# CMIP6

This notebook demonstrates access to **Coupled Model Intercomparison Project Phase** 6 (`CMIP6`) data. Broad information about the dataset can be found on the PACE website (see [here](https://oceandata.sci.gsfc.nasa.gov))

**Requirements to run this notebook**
1. None

**Objectives**
 
Use [pydap](https://pydap.github.io/pydap/)'s client API to demonstrate

- To demonstrate remote access to CMIP data available through the **Earth System Grid Federation [ESGF](https://aims2.llnl.gov/search/cmip6/) Portal.
- To access and subset remote data using the DAP2 Protocol.

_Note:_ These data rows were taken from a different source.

-- ==== Sys2Proof/WellFormed.lean ====
section
/-!
DEFINITION. The checks on data that comes from outside: the domains of the five fields of a record (rules R80, R85) and
of the three parameters (rule R232). An `Instr` is well formed by its type; `Instr.wellFormed` says so through its fields.
-/

namespace Sys2Proof

/-- Domain of the field PC: 0 .. 2^64-1 (rule R80). -/
def pcInDomain (n : Nat) : Bool := n < 2 ^ 64

/-- Domain of the field opType: 0, 1, 2 (rule R80). -/
def opTypeInDomain (v : Int) : Bool := v == 0 || v == 1 || v == 2

/-- Domain of a register field: -1, or 0 .. 66 (rule R80). -/
def regInDomain (v : Int) : Bool := decide (-1 ≤ v) && decide (v ≤ 66)

/-- All five fields lie in the domains of rule R80; a record that fails this has no meaning (rule R85). -/
def RawRecord.wellFormed (r : RawRecord) : Bool :=
  pcInDomain r.pc && opTypeInDomain r.opType && regInDomain r.destReg && regInDomain r.src1Reg && regInDomain r.src2Reg

/-- The number a register field carries in a record: -1 for `none` (rule R82). -/
def regNumber : RegField → Int
  | none => -1
  | some r => (r.val : Int)

/-- The five fields of an instruction's record (rules R80, R82, R83). -/
def Instr.toRaw (i : Instr) : RawRecord where
  pc := i.pc.toNat
  opType := (i.op.code : Int)
  destReg := regNumber i.dst
  src1Reg := regNumber i.src1
  src2Reg := regNumber i.src2

/-- An instruction is well formed when its five fields lie in their domains. -/
def Instr.wellFormed (i : Instr) : Bool := i.toRaw.wellFormed

/-- "All size parameters are positive integers" (rules R5, R232). -/
def Config.wellFormed (c : Config) : Bool := decide (0 < c.robSize) && decide (0 < c.iqSize) && decide (0 < c.width)

/-- The precondition the spec adds to every liveness claim (rules R232, R249): `WIDTH` is at most `ROB_SIZE` and `IQ_SIZE`. -/
def Config.live (c : Config) : Bool := c.wellFormed && decide (c.width ≤ c.robSize) && decide (c.width ≤ c.iqSize)

end Sys2Proof
end

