/-! The eight stages together: what no stage but Fetch and the driver writes. -/

@[simp] theorem State.stages_cfg (s : State) : s.stages.cfg = s.cfg := by
  simp [State.stages]
@[simp] theorem State.stages_cycle (s : State) : s.stages.cycle = s.cycle := by
  simp [State.stages]
@[simp] theorem State.stages_seqNext (s : State) : s.stages.seqNext = s.seqNext := by
  simp [State.stages]
@[simp] theorem State.stages_traceDone (s : State) : s.stages.traceDone = s.traceDone := by
  simp [State.stages]
@[simp] theorem State.stages_trace (s : State) : s.stages.trace = s.trace := by
  simp [State.stages]

end Sys2Proof.Machine
end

The **Earth System Grid Federation** [ESGF](https://aims2.llnl.gov/search/cmip6/) Contains a broad range of model output (e.g, CMIP3, CMIP5, [CMIP6](https://pcmdi.llnl.gov/CMIP6/), E3SM) from which you can obtain OPeNDAP URLs for data variables. To access the ESGF Node and browse data [click here](https://aims2.llnl.gov/search/cmip6/).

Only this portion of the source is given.